━━ Exercise input
/-- Everything a move can do when it answers a next state. -/
theorem execEngMove_next {n : Chan} {k : Nat} {s t : State} (h : execEngMove n k s = .next t) :
    ∃ src dst left v, Moving n s src dst left ∧ 1 ≤ k ∧ k ≤ left.toNat ∧
      rangeRam s.config src.toNat k = true ∧ rangeRam s.config dst.toNat k = true ∧
      memReadBytes s.mem src.toNat k = some v ∧
      t = advance n src dst left k (engineWrite s dst.toNat v) := by
  simp only [execEngMove, guarded_eq_next, engineAt_eq_none, readVal_eq_next] at h
  obtain ⟨⟨h1, h2⟩, left, hl, h3⟩ := h
  split at h3
  · rename_i hk
    obtain ⟨src, dst, v, hs, hd, hr, hr', hv, ht⟩ := moveBytes_eq_next.1 h3
    exact ⟨src, dst, left, v, ⟨h1, h2, hs, hd, hl⟩, hk.1, hk.2, hr, hr', hv, ht⟩
  · simp at h3

/-- When the latched config word is the form. -/
theorem formStop_eq_none {l : CfgLayout} {v : Val Word} {n : Chan} {ws wd : Width} {sb db : BitVec 2} :
    formStop l v (m2mInstr n ws wd sb db) = none ↔
      ∃ w, v = .of w ∧ decodeConfig l n w = .ok (m2mInstr n ws wd sb db) := by
  cases v with
  | unset => simp [formStop]
  | of w =>
    simp only [formStop, descriptorChan_m2mInstr, Option.getD_some, Val.of.injEq, exists_eq_left']
    cases decodeConfig l n w with
    | error e => simp
    | ok j =>
      simp only [require_eq_none, decide_eq_true_eq, Except.ok.injEq]
      exact eq_comm

/-- A config form is the move of every byte left. -/
theorem moveForm_next {ws wd : Width} {n : Chan} {sb db : BitVec 2} {s t : State}
    (h : moveForm ws wd n sb db s = .next t) :
    (∃ w, (getCh s n).cfg = .of w ∧ decodeConfig s.config.layout n w = .ok (m2mInstr n ws wd sb db)) ∧
      ∃ left, (getCh s n).bcntLeft = .of left ∧ execEngMove n left.toNat s = .next t := by
  simp only [moveForm, guarded_eq_next, both_eq_none, engineAt_eq_none, formStop_eq_none, readVal_eq_next] at h
  obtain ⟨⟨⟨h1, h2⟩, h3⟩, left, hl, h4⟩ := h
  split at h4
  · simp at h4
  · rename_i h0
    have hpos : 1 ≤ left.toNat := by
      rcases Nat.eq_zero_or_pos left.toNat with h5 | h5
      · exact absurd (BitVec.eq_of_toNat_eq (by simpa using h5)) h0
      · exact h5
    refine ⟨h3, left, hl, ?_⟩
    simp only [execEngMove, guarded_eq_next, engineAt_eq_none, hl, readVal_of, hpos, Nat.le_refl, and_self, if_true]
    exact ⟨⟨h1, h2⟩, h4⟩

theorem execEngLink_next {n : Chan} {s t : State} (h : execEngLink n s = .next t) :
    ∃ a, Finished n s a ∧ a ≠ linkEnd ∧ t = linkEffect n a s := by
  simp only [execEngLink, guarded_eq_next, finishedAt_eq_none, readVal_eq_next] at h
  obtain ⟨⟨h1, h2, h3⟩, a, ha, h4⟩ := h
  split at h4
  · simp at h4
  · rename_i hne
    exact ⟨a, ⟨h1, h2, h3, ha⟩, hne, by simpa [eq_comm] using h4⟩

theorem execLinkNext_next {n : Chan} {a : Word} {s t : State} (h : execLinkNext n a s = .next t) :
    Finished n s a ∧ a ≠ linkEnd ∧ t = linkEffect n a s := by
  simp only [execLinkNext, guarded_eq_next, both_eq_none, finishedAt_eq_none, requireVal_eq_none, require_eq_none,
    decide_eq_true_eq, Host.Outcome.next.injEq] at h
  obtain ⟨⟨⟨h1, h2, h3⟩, h4, h5⟩, h6⟩ := h
  exact ⟨⟨h1, h2, h3, h4⟩, h5, h6.symm⟩

theorem execEngComplete_next {n : Chan} {s t : State} (h : execEngComplete n s = .next t) :
    Finished n s linkEnd ∧ t = completeEffect n s := by
  simp only [execEngComplete, guarded_eq_next, both_eq_none, finishedAt_eq_none, requireVal_eq_none,
    Host.Outcome.next.injEq] at h
  obtain ⟨⟨⟨h1, h2, h3⟩, h4⟩, h5⟩ := h
  exact ⟨⟨h1, h2, h3, h4⟩, h5.symm⟩

theorem execLinkEnd_next {n : Chan} {s t : State} (h : execLinkEnd n s = .next t) :
    Finished n s linkEnd ∧ t = completeEffect n s := execEngComplete_next h

/-! Channel commands and set-up. -/

theorem execChEnable_next {n : Chan} {s t : State} (h : execChEnable n s = .next t) :
    Usable n s ∧ (getCh s n).phase = .idle ∧ (getCh s n).descAddr ≠ .unset ∧ getSec s n = .of .nonSecure ∧
      t = enableEffect n s := by
  simp only [execChEnable, guarded_eq_next, enableStop_eq_none, Host.Outcome.next.injEq] at h
  obtain ⟨⟨h1, h2, h3, h4⟩, h5⟩ := h
  exact ⟨h1, h2, h3, h4, h5.symm⟩

theorem execChIsActive_next {n : Chan} {s t : State} (h : execChIsActive n s = .next t) :
    Usable n s ∧ ∃ b, getBusy s n = .of b ∧ t = setRet s (.active b) := by
  simp only [execChIsActive, guarded_eq_next, usable_eq_none, readVal_eq_next, Host.Outcome.next.injEq] at h
  obtain ⟨h1, b, h2, h3⟩ := h
  exact ⟨h1, b, h2, h3.symm⟩

theorem execChSetDescAddr_next {n : Chan} {a : Word} {s t : State} (h : execChSetDescAddr n a s = .next t) :
    Usable n s ∧ (getCh s n).phase = .idle ∧ t = setCh s n { getCh s n with descAddr := .of a } := by
  simp only [execChSetDescAddr, guarded_eq_next, writeStop_eq_none, Host.Outcome.next.injEq] at h
  exact ⟨h.1.1, h.1.2, h.2.symm⟩

theorem execChSetNonsecure_next {n : Chan} {s t : State} (h : execChSetNonsecure n s = .next t) :
    Usable n s ∧ (getCh s n).phase = .idle ∧ t = setSec s n .nonSecure := by
  simp only [execChSetNonsecure, guarded_eq_next, writeStop_eq_none, Host.Outcome.next.injEq] at h
  exact ⟨h.1.1, h.1.2, h.2.symm⟩

theorem execCcuResetAssert_next {s t : State} (h : execCcuResetAssert s = .next t) :
    (∀ n, (getCh s n).phase = .idle) ∧ t = resetEffect s := by
  simp only [execCcuResetAssert, guarded_eq_next, require_eq_none, allIdle_eq_true, Host.Outcome.next.injEq] at h
  exact ⟨h.1, h.2.symm⟩

theorem execBlkAutogateEnable_next {s t : State} (h : execBlkAutogateEnable s = .next t) :
    s.blk.clkOn = .of true ∧ s.blk.inReset = .of false ∧
      t = { s with blk := { s.blk with agMclk := .of .on, agChan := .of .on, agCommon := .of .on } } := by
  simp only [execBlkAutogateEnable, guarded_eq_next, gateStop_eq_none, Host.Outcome.next.injEq] at h
  exact ⟨h.1.1, h.1.2, h.2.symm⟩

/-- What the first piece of `split` can do. -/
theorem splitFrom_next {k : State → Outcome} {s t : State} (h : splitFrom k s = .next t) :
    s.blk.splitDone = false ∧ (∀ n, (getCh s n).phase = .idle) ∧ k (resetEffect s) = .next t := by
  simp only [splitFrom, guarded_eq_next, andThen_eq_next, require_eq_none, Bool.not_eq_true'] at h
  obtain ⟨h0, u, h1, h2⟩ := h
  obtain ⟨hi, rfl⟩ := execCcuResetAssert_next h1
  exact ⟨h0, hi, h2⟩

/-- The block is auto-gated and split, and the channels are handed out. -/
def splitEndEffect (s : State) : State :=
  { s with
    blk := { s.blk with agMclk := .of .on, agChan := .of .on, agCommon := .of .on, splitDone := true }
    cpu := { s.cpu with ret := .dma s.config.nimpl } }
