-- ==== Sys2Proof/Laws/Effect.lean ====
section
/-! SUPPORT. What all instructions together can do: 25 effects. A statement about every instruction is proved by cases over
these, not over the 47 constructors. -/

namespace Sys2Proof.Machine

open Sys2Proof.Safety

/-- `Effect i s t`: instruction `i` takes `s` to `t` in one of these ways. -/
inductive Effect : Instr → State → State → Prop
  | engineFaults (i : Instr) (n : Chan) (s : State) (notSoft : instrIsSoftware i = false) (notDrain : ∀ j, i ≠ .drain j)
      (fetch : (getCh s n).phase = .fetch) (alive : Live n s) : Effect i s (engineFault n .misalignedDescriptor s)
  | fetchesWord (n : Chan) (j : Fin 6) (s : State) (w : Word) (fetch : (getCh s n).phase = .fetch) (alive : Live n s)
      (unread : fwGet (getCh s n).fw j = none) :
      Effect (.engFetch n j) s (setCh s n { getCh s n with fw := fwSet (getCh s n).fw j w })
  | latches (i : Instr) (n : Chan) (s : State) (d : Desc) (a : Word) (notSoft : instrIsSoftware i = false)
      (notDrain : ∀ j, i ≠ .drain j) (fetch : (getCh s n).phase = .fetch) (alive : Live n s)
      (pointer : (getCh s n).dptr = .of a) (adm : admitted s.config.layout d a.toNat = true)
      (apart : descShares n d a.toNat s = false) : Effect i s (latchEffect n d s)
  | moves (i : Instr) (n : Chan) (k : Nat) (s : State) (src dst left : Word) (v : List Byte)
      (which : i = .engMove n k ∨ ∃ ws wd sb db, i = m2mInstr n ws wd sb db) (moving : Moving n s src dst left)
      (pos : 1 ≤ k) (le : k ≤ left.toNat) (srcRam : rangeRam s.config src.toNat k = true)
      (dstRam : rangeRam s.config dst.toNat k = true) (read : memReadBytes s.mem src.toNat k = some v) :
      Effect i s (advance n src dst left k (engineWrite s dst.toNat v))
  | links (i : Instr) (n : Chan) (a : Word) (s : State) (notSoft : instrIsSoftware i = false)
      (notDrain : ∀ j, i ≠ .drain j) (fin : Finished n s a) (ne : a ≠ linkEnd) : Effect i s (linkEffect n a s)
  | completes (i : Instr) (n : Chan) (s : State) (which : i = .engComplete n ∨ i = .linkEnd n)
      (fin : Finished n s linkEnd) : Effect i s (completeEffect n s)
  | drains (j : Nat) (s : State) (can : eligible s.cpu.sb j = true) : Effect (.drain j) s (drainEffect j s)
  | enables (n : Chan) (s : State) (use : Usable n s) (idle : (getCh s n).phase = .idle)
      (addr : (getCh s n).descAddr ≠ .unset) (dom : getSec s n = .of .nonSecure) : Effect (.chEnable n) s (enableEffect n s)
  | setsAddr (n : Chan) (a : Word) (s : State) (use : Usable n s) (idle : (getCh s n).phase = .idle) :
      Effect (.chSetDescAddr n a) s (setCh s n { getCh s n with descAddr := .of a })
  | setsDomain (n : Chan) (s : State) (use : Usable n s) (idle : (getCh s n).phase = .idle) :
      Effect (.chSetNonsecure n) s (setSec s n .nonSecure)
  | autogates (s : State) (clk : s.blk.clkOn = .of true) (rel : s.blk.inReset = .of false) :
      Effect .blkAutogateEnable s
        { s with blk := { s.blk with agMclk := .of .on, agChan := .of .on, agCommon := .of .on } }
  | resets (s : State) (idle : ∀ n, (getCh s n).phase = .idle) : Effect .ccuResetAssert s (resetEffect s)
  | releases (s : State) : Effect .ccuResetDeassert s { s with blk := { s.blk with inReset := .of false } }
  | clocks (s : State) : Effect .ccuClockEnable s { s with blk := { s.blk with clkOn := .of true } }
  | splits (s : State) (first : s.blk.splitDone = false) (idle : ∀ n, (getCh s n).phase = .idle) :
      Effect .split s { s with
        ch := everyChannel resetChannel
        blk := splitBlock
        cpu := { s.cpu with ret := .dma s.config.nimpl } }
  | fences (s : State) : Effect .fence s (fenceEffect s)
  | storesFresh (A : Nat) (s : State) (may : CpuMayAccess s A 24) :
      Effect (.descriptorNew A) s (storeDesc A freshDesc s)
  | returns (i : Instr) (s : State) (v : Ret) (soft : instrIsSoftware i = true) : Effect i s (setRet s v)
  | raises (i : Instr) (s : State) (e : CpuError) (soft : instrIsSoftware i = true) :
      Effect i s { s with cpu := { s.cpu with run := .aborted e } }
  | binds (A : Nat) (src dst : Buffer) (s : State) (ok : memToMemError A src dst = none)
      (go : memToMemStop A src dst s = none) :
      Effect (.memToMem A src dst) s (bindEffect A src dst (storeDesc A (memToMemDesc s.config src dst) s))
  | frees (r : Resources) (s : State) (pin : r ∈ s.pinned)
      (held : ∀ n, getLife s n ≠ .ready r ∧ getLife s n ≠ .started r) :
      Effect (.resFree r) s
        (setRet { s with pinned := s.pinned.filter (fun q => decide (q ≠ r)) } (.parts r.desc r.src r.dst))
  | readies (r : Resources) (n : Chan) (s : State) (free : getLife s n = .free) (pin : r ∈ s.pinned)
      (held : ∀ m, getLife s m ≠ .ready r ∧ getLife s m ≠ .started r) (use : Usable n s)
      (idle : (getCh s n).phase = .idle) :
      Effect (.transferNew r n) s (readyEffect r n (setSec s n .nonSecure))
  | starts (x : Transfer) (n : Chan) (s : State) (ready : x.state = .ready) (life : getLife s n = .ready x.res)
      (use : Usable n s) (idle : (getCh s n).phase = .idle) (addr : (getCh s n).descAddr ≠ .unset)
      (dom : getSec s n = .of .nonSecure) :
      Effect (.transferStart x n) s (startEffect x n (fenceEffect s))
  | polls (i : Instr) (s : State) (x : Transfer) (n : Chan) (left : Option Nat) (started : x.state = .started)
      (life : getLife s n = .started x.res) (busy : getBusy s n = .of true)
      (which : i = .transferWait x n ∨ ∃ k, i = .transferWaitBounded x n k) : Effect i s (pushRest s [.poll x n left])
  | waitEnds (i : Instr) (x : Transfer) (n : Chan) (s : State) (started : x.state = .started)
      (life : getLife s n = .started x.res) (idle : getBusy s n = .of false)
      (which : i = .transferWait x n ∨ ∃ k, i = .transferWaitBounded x n k) : Effect i s (waitDone x n s)

theorem moveForm_effect {ws wd : Width} {n : Chan} {sb db : BitVec 2} {s t : State}
    (h : moveForm ws wd n sb db s = .next t) : Effect (m2mInstr n ws wd sb db) s t := by
  obtain ⟨_, l, _, h⟩ := moveForm_next h
  obtain ⟨src, dst, left, v, h1, h2, h3, h4, h5, h6, rfl⟩ := execEngMove_next h
  exact .moves _ n _ s src dst left v (.inr ⟨_, _, _, _, rfl⟩) h1 h2 h3 h4 h5 h6

/-- What moves bytes is neither written by software nor a drain. -/
theorem moves_which {i : Instr} {n : Chan} {k : Nat} (h : i = .engMove n k ∨ ∃ ws wd sb db, i = m2mInstr n ws wd sb db) :
    instrIsSoftware i = false ∧ ∀ j, i ≠ .drain j := by
  rcases h with rfl | ⟨ws, wd, sb, db, rfl⟩
  · exact ⟨rfl, fun _ h => Instr.noConfusion h⟩
  · cases ws <;> cases wd <;> exact ⟨rfl, fun _ h => Instr.noConfusion h⟩

/-- Everything an instruction can do when it answers a next state. -/
theorem exec_effect {i : Instr} {s t : State} (h : exec i s = .next t) : Effect i s t := by
  cases i <;> simp only [exec] at h <;> try exact moveForm_effect h
  · obtain ⟨h1, h2, ⟨a, h3, h4, rfl⟩ | ⟨a, h3, _, h4, h5, rfl⟩⟩ := execDesc_next h
    · exact .engineFaults _ _ _ rfl (by simp) h1 h2
    · exact .latches _ _ _ _ a rfl (by simp) h1 h2 h3.2.2.1 h4 h5
  · obtain ⟨h1, rfl⟩ := execLinkEnd_next h
    exact .completes _ _ _ (.inr rfl) h1
  · obtain ⟨h1, h2, rfl⟩ := execLinkNext_next h
    exact .links _ _ _ _ rfl (by simp) h1 h2
  · obtain ⟨h1, h2, h3, h4, rfl⟩ := execChEnable_next h
    exact .enables _ _ h1 h2 h3 h4
  · obtain ⟨h1, b, h2, rfl⟩ := execChIsActive_next h
    exact .returns _ _ _ rfl
  · obtain ⟨h1, h2, rfl⟩ := execChSetDescAddr_next h
    exact .setsAddr _ _ _ h1 h2
  · obtain ⟨h1, h2, rfl⟩ := execChSetNonsecure_next h
    exact .setsDomain _ _ h1 h2
  · obtain ⟨h1, h2, rfl⟩ := execBlkAutogateEnable_next h
    exact .autogates _ h1 h2
  · obtain ⟨h1, rfl⟩ := execCcuResetAssert_next h
    exact .resets _ h1
  · obtain rfl := Host.Outcome.next.inj h
    exact .releases _
  · obtain rfl := Host.Outcome.next.inj h
    exact .clocks _
  · obtain rfl := Host.Outcome.next.inj h
    exact .fences _
  · obtain ⟨h1, h2, rfl⟩ := execDescriptorNew_next h
    exact .storesFresh _ _ h2
  · obtain ⟨h1, rfl⟩ := execDescriptorAsPtr_next h
    exact .returns _ _ _ rfl
  · obtain rfl := Host.Outcome.next.inj h
    exact .returns _ _ _ rfl
  · obtain rfl := Host.Outcome.next.inj h
    exact .returns _ _ _ rfl
  · obtain rfl := Host.Outcome.next.inj h
    exact .returns _ _ _ rfl
  · obtain ⟨e, he, rfl⟩ | ⟨h1, h2, rfl⟩ := execMemToMem_next h
    · exact .raises _ _ _ rfl
    · exact .binds _ _ _ _ h1 h2
  · obtain ⟨h1, h2, rfl⟩ := execResFree_next h
    exact .frees _ _ h1 h2
  · obtain rfl | ⟨h1, h2, h3, h4, h5, rfl⟩ := execTransferNew_next h
    · exact .raises _ _ _ rfl
    · exact .readies _ _ _ h1 h2 h3 h4 h5
  · obtain rfl | ⟨h1, h2, h3, h4, h5, h6, rfl⟩ := execTransferStart_next h
    · exact .raises _ _ _ rfl
    · exact .starts _ _ _ h1 h2 h3 h4 h5 h6
  · obtain rfl | ⟨h1, h2, h3, ⟨h4, rfl⟩ | ⟨h4, rfl | ⟨left, rfl⟩⟩⟩ := execTransferWait_next h
    · exact .raises _ _ _ rfl
    · exact .waitEnds _ _ _ _ h1 h2 h4 (.inl rfl)
    · exact .returns _ _ _ rfl
    · exact .polls _ _ _ _ _ h1 h2 h4 (.inl rfl)
  · obtain rfl | ⟨h1, h2, h3, b, h4, rfl⟩ := execTransferIsActive_next h
    · exact .raises _ _ _ rfl
    · exact .returns _ _ _ rfl
  · obtain rfl | ⟨h1, h2, h3, ⟨h4, rfl⟩ | ⟨h4, rfl | ⟨left, rfl⟩⟩⟩ := execTransferWaitBounded_next h
    · exact .raises _ _ _ rfl
    · exact .waitEnds _ _ _ _ h1 h2 h4 (.inr ⟨_, rfl⟩)
    · exact .returns _ _ _ rfl
    · exact .polls _ _ _ _ _ h1 h2 h4 (.inr ⟨_, rfl⟩)
  · obtain ⟨h1, h2, rfl⟩ := execSplit_next h
    exact .splits _ h1 h2
  · obtain ⟨h1, h2, h3, ⟨a, h4, h5, rfl⟩ | ⟨a, w, h4, h5, h6, h7, h8, h9, rfl⟩⟩ := execEngFetch_next h
    · exact .engineFaults _ _ _ rfl (by simp) h1 h2
    · exact .fetchesWord _ _ _ _ h1 h2 h3
  · obtain ⟨h1, h2, d, a, h3, h4, h5, h6, rfl⟩ := execEngDecode_next h
    exact .latches _ _ _ _ a rfl (by simp) h1 h2 h4 h5 h6
  · obtain ⟨src, dst, left, v, h1, h2, h3, h4, h5, h6, rfl⟩ := execEngMove_next h
    exact .moves _ _ _ _ _ _ _ _ (.inl rfl) h1 h2 h3 h4 h5 h6
  · obtain ⟨a, h1, h2, rfl⟩ := execEngLink_next h
    exact .links _ _ _ _ rfl (by simp) h1 h2
  · obtain ⟨h1, rfl⟩ := execEngComplete_next h
    exact .completes _ _ _ (.inl rfl) h1
  · obtain ⟨h1, rfl⟩ := execDrain_next h
    exact .drains _ _ h1

/-- A drain moves bytes from the store buffer to memory and touches nothing else. -/
theorem drainEffect_fields (j : Nat) (s : State) :
    (drainEffect j s).config = s.config ∧ (drainEffect j s).ch = s.ch ∧ (drainEffect j s).blk = s.blk ∧
      (drainEffect j s).life = s.life ∧ (drainEffect j s).pinned = s.pinned ∧
      (drainEffect j s).cpu.stale = s.cpu.stale ∧ (drainEffect j s).cpu.run = s.cpu.run ∧
      (drainEffect j s).cpu.prog = s.cpu.prog ∧ (drainEffect j s).cpu.doing = s.cpu.doing ∧ (drainEffect j s).cpu.ret = s.cpu.ret := by
  unfold drainEffect
  split <;> simp

end Sys2Proof.Machine
end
━━━━
*Exercise requirements*. Copy out each line in the preceding records that contains "agCommon".

*Exercise result*.
      t = { s with blk := { s.blk with agMclk := .of .on, agChan := .of .on, agCommon := .of .on } } := by
    blk := { s.blk with agMclk := .of .on, agChan := .of .on, agCommon := .of .on, splitDone := true }
        { s with blk := { s.blk with agMclk := .of .on, agChan := .of .on, agCommon := .of .on } }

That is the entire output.